YOUR ASSIGNMENT: With the line containing "-- ==== Sys2Proof/Tests/Slice0.lean" as the start and the line containing "def loaded (bytes" as the end, transcribe that span of the entries below exactly, including both.

SUPPLIED INFORMATION:
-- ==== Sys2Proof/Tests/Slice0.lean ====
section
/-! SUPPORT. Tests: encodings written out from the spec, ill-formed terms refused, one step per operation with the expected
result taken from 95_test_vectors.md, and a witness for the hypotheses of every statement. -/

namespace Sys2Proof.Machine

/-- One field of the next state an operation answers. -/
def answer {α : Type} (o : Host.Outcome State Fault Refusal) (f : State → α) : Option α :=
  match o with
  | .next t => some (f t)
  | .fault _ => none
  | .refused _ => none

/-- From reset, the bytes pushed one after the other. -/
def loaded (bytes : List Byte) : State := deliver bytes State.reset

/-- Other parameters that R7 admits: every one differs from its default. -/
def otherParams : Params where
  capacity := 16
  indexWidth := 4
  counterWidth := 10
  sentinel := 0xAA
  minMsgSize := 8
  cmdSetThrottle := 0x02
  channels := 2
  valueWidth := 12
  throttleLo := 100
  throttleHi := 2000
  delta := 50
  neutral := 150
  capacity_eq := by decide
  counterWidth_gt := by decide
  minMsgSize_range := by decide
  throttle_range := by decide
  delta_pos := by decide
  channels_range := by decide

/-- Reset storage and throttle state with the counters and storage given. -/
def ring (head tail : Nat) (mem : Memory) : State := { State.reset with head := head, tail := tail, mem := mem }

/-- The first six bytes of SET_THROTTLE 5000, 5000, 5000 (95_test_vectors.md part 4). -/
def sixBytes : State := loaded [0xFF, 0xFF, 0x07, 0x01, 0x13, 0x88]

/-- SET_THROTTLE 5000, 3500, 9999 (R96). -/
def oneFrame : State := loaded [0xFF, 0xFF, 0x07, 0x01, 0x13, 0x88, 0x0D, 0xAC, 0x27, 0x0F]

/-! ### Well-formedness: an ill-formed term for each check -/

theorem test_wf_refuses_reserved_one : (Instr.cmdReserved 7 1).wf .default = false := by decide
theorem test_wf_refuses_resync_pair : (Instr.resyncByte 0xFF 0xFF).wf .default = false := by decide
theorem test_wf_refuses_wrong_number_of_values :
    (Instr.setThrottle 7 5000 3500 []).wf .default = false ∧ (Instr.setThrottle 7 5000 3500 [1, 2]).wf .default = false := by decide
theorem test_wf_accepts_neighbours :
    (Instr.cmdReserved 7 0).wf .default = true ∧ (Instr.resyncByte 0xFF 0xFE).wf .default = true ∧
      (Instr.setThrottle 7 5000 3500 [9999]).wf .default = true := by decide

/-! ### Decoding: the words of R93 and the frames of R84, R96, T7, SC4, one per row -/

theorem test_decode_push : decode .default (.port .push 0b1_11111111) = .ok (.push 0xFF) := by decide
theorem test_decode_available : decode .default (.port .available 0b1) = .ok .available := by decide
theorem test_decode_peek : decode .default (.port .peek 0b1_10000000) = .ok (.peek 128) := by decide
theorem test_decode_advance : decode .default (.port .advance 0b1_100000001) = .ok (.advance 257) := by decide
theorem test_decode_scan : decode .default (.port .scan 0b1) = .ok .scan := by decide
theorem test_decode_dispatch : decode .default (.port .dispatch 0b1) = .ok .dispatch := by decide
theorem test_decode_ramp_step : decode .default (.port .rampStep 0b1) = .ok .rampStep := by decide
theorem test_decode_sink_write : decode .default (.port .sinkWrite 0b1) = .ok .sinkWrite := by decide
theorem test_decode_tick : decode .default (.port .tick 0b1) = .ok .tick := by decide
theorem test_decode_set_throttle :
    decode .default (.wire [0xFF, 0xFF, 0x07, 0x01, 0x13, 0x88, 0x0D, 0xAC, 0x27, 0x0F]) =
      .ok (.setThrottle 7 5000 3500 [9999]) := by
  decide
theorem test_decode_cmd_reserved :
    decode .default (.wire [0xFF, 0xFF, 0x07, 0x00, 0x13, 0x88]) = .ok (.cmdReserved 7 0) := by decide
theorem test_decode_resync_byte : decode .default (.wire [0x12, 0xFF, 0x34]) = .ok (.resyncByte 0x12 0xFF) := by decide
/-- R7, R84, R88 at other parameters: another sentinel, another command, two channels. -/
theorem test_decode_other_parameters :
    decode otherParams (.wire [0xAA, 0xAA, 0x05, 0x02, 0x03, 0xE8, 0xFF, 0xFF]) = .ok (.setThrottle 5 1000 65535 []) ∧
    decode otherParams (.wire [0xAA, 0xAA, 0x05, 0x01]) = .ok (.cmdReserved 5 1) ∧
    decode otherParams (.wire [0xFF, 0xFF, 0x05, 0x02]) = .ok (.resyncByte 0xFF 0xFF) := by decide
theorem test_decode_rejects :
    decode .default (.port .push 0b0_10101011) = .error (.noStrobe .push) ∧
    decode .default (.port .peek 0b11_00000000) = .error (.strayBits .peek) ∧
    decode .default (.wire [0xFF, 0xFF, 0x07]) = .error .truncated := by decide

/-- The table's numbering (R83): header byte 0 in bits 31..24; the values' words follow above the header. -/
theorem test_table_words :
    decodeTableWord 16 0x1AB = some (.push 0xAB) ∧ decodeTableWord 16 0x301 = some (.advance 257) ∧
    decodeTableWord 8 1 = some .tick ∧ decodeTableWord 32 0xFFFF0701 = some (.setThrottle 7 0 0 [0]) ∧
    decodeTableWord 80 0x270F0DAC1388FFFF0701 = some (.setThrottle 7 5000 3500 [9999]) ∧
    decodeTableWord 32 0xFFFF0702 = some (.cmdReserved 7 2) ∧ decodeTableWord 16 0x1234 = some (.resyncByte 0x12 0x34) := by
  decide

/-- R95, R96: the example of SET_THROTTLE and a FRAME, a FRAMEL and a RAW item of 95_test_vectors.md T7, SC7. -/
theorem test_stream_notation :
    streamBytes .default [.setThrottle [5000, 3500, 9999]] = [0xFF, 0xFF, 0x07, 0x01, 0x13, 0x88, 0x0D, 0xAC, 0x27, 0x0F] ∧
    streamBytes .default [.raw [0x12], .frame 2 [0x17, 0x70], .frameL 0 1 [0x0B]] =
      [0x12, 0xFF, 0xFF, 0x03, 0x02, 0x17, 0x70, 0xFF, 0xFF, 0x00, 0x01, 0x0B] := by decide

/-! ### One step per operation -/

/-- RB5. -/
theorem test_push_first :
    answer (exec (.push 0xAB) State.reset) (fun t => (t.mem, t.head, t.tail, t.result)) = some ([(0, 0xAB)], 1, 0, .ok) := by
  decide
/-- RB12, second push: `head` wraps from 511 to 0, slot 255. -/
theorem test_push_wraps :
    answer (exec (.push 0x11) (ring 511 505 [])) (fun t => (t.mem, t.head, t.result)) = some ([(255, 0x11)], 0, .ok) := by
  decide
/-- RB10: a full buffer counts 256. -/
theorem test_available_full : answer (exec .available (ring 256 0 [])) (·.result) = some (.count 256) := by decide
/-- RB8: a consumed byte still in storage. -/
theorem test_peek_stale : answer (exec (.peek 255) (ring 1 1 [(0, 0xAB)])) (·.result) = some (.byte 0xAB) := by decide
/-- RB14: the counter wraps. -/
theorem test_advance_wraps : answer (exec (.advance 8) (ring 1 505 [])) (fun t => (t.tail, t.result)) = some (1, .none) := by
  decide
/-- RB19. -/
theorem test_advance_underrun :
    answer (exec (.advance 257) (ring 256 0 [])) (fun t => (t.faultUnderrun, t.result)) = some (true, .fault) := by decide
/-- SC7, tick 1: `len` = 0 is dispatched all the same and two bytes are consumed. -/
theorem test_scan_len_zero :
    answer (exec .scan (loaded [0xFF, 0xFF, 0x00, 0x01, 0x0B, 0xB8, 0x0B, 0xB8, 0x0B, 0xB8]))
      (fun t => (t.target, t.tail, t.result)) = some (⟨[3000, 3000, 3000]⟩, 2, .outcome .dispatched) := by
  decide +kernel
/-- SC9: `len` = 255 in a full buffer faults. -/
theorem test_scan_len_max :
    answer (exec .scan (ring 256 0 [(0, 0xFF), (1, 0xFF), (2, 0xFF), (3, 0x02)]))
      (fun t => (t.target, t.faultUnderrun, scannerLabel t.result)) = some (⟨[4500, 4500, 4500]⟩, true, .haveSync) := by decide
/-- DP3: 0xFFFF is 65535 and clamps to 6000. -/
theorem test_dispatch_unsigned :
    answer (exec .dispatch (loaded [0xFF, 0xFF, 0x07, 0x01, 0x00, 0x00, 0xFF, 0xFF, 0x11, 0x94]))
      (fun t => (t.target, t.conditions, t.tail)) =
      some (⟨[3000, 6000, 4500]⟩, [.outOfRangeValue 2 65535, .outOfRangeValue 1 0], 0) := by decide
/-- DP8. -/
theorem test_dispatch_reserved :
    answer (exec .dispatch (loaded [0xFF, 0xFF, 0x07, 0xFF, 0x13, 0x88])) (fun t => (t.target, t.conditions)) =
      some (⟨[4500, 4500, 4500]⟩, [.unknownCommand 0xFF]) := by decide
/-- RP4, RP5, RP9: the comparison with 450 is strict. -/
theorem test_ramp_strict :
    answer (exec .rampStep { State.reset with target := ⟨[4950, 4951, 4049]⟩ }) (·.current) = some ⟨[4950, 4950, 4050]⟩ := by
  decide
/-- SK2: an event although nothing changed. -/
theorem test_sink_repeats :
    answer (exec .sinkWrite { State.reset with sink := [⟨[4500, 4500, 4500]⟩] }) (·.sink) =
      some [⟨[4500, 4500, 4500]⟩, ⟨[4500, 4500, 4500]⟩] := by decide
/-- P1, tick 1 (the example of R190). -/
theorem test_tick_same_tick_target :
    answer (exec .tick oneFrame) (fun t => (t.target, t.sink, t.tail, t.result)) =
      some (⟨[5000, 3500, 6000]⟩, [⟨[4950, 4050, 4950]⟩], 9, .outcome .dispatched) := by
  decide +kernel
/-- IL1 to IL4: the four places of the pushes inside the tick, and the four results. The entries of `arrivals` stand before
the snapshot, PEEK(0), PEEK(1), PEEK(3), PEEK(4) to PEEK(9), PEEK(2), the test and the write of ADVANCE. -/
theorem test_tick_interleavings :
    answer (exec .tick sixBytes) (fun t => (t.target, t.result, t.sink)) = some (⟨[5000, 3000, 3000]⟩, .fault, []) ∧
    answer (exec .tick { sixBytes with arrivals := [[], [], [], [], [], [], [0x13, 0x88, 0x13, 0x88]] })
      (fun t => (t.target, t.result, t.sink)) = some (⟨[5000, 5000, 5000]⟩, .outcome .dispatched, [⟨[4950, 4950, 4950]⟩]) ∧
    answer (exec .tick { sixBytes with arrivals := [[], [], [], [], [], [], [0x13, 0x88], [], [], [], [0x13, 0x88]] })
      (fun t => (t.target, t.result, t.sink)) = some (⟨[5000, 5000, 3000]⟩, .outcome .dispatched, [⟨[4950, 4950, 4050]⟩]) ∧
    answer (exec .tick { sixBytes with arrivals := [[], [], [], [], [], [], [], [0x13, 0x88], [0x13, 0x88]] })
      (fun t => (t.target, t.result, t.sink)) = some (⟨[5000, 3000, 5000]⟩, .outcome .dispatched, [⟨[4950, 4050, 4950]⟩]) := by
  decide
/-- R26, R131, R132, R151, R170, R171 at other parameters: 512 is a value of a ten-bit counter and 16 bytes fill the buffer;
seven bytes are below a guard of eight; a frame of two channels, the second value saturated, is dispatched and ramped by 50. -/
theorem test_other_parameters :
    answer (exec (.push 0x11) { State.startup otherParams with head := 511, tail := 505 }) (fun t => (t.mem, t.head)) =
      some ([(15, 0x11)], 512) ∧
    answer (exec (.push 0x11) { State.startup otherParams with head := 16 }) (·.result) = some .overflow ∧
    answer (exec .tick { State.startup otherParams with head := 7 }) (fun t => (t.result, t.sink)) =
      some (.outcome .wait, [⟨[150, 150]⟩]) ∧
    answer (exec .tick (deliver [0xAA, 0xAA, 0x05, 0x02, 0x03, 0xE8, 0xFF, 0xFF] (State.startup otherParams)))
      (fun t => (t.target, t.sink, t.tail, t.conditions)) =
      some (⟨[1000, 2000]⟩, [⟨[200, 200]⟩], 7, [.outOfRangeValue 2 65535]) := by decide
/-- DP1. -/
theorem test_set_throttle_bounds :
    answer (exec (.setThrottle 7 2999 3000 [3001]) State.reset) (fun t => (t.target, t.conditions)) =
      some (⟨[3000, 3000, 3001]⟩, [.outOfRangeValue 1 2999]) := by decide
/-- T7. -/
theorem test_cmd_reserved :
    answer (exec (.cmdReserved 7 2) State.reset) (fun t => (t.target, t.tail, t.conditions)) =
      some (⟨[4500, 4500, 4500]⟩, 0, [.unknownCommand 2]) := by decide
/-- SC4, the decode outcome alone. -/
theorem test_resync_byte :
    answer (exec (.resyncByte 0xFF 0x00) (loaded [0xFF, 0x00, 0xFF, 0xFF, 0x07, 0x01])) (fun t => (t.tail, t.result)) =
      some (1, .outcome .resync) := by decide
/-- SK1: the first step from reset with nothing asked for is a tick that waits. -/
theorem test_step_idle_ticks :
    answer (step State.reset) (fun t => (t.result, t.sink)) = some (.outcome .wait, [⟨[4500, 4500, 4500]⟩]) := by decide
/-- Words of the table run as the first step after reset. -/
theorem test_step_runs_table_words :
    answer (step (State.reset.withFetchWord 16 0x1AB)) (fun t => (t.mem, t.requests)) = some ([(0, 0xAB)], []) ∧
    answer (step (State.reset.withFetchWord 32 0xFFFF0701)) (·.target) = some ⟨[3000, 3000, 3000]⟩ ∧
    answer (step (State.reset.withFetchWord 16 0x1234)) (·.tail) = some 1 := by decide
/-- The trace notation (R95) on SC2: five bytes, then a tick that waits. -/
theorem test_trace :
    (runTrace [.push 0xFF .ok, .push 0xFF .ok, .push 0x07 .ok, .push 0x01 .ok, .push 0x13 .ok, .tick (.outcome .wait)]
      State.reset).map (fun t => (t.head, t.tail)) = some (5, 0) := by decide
...
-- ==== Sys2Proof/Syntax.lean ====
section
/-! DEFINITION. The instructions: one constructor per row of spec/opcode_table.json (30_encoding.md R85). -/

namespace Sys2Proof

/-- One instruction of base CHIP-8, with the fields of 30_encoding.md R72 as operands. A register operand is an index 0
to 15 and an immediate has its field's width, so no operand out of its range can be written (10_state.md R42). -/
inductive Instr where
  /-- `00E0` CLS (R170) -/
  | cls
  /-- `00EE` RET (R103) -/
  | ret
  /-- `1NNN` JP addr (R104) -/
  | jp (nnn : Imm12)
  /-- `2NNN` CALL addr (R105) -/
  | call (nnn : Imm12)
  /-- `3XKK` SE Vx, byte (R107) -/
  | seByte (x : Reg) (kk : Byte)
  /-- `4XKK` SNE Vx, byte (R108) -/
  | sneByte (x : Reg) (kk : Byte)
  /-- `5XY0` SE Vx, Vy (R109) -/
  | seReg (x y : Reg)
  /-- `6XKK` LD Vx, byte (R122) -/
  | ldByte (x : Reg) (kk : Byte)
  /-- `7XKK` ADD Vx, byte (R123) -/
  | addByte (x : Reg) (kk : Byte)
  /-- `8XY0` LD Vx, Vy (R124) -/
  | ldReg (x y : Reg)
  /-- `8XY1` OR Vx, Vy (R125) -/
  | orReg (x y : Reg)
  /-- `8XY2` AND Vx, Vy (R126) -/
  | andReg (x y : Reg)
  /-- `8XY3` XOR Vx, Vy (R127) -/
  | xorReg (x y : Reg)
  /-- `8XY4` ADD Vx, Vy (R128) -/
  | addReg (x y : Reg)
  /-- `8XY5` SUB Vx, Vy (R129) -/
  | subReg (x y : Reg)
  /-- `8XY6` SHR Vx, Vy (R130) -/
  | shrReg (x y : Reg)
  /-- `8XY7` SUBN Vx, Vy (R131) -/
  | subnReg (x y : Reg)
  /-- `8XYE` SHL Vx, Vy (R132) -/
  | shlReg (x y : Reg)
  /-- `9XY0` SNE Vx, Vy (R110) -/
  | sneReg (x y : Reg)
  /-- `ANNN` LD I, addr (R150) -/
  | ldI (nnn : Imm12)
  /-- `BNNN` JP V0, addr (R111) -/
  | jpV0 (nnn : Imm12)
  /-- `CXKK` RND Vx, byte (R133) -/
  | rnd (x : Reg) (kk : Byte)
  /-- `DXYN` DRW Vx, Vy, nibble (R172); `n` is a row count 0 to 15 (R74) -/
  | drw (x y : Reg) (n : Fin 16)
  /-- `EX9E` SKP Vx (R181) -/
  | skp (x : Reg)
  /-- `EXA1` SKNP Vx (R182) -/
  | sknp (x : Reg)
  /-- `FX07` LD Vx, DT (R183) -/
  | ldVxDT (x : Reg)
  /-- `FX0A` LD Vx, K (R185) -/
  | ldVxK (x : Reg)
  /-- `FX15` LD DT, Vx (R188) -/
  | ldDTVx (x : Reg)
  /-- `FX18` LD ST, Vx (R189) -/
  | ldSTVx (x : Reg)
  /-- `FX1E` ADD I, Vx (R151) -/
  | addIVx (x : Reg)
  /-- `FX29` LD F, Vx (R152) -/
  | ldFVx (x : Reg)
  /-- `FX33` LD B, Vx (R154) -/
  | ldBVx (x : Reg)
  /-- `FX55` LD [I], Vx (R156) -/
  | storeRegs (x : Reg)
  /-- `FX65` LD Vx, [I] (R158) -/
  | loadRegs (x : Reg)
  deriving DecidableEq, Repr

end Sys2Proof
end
...
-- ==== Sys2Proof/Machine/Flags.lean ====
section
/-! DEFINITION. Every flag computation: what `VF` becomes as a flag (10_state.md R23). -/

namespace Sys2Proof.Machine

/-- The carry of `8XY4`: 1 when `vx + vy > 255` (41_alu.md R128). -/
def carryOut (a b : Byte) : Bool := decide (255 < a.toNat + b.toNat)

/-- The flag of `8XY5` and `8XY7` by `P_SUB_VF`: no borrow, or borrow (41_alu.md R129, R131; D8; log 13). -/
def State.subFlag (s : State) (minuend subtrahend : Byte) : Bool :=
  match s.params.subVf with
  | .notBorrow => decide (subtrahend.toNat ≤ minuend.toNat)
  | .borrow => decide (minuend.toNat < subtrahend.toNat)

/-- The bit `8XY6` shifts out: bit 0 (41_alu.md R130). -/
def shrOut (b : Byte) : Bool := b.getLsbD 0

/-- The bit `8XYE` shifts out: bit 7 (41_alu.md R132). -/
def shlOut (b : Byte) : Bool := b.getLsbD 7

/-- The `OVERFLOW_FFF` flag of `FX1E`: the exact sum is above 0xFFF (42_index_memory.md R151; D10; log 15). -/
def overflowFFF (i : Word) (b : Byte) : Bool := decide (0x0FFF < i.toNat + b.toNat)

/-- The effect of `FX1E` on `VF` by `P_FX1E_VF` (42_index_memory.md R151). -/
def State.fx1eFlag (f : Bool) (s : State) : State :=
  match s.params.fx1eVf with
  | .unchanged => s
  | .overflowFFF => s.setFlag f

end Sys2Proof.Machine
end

ANSWER BOX:
-- ==== Sys2Proof/Tests/Slice0.lean ====
section
/-! SUPPORT. Tests: encodings written out from the spec, ill-formed terms refused, one step per operation with the expected
result taken from 95_test_vectors.md, and a witness for the hypotheses of every statement. -/

namespace Sys2Proof.Machine

/-- One field of the next state an operation answers. -/
def answer {α : Type} (o : Host.Outcome State Fault Refusal) (f : State → α) : Option α :=
  match o with
  | .next t => some (f t)
  | .fault _ => none
  | .refused _ => none

/-- From reset, the bytes pushed one after the other. -/
def loaded (bytes : List Byte) : State := deliver bytes State.reset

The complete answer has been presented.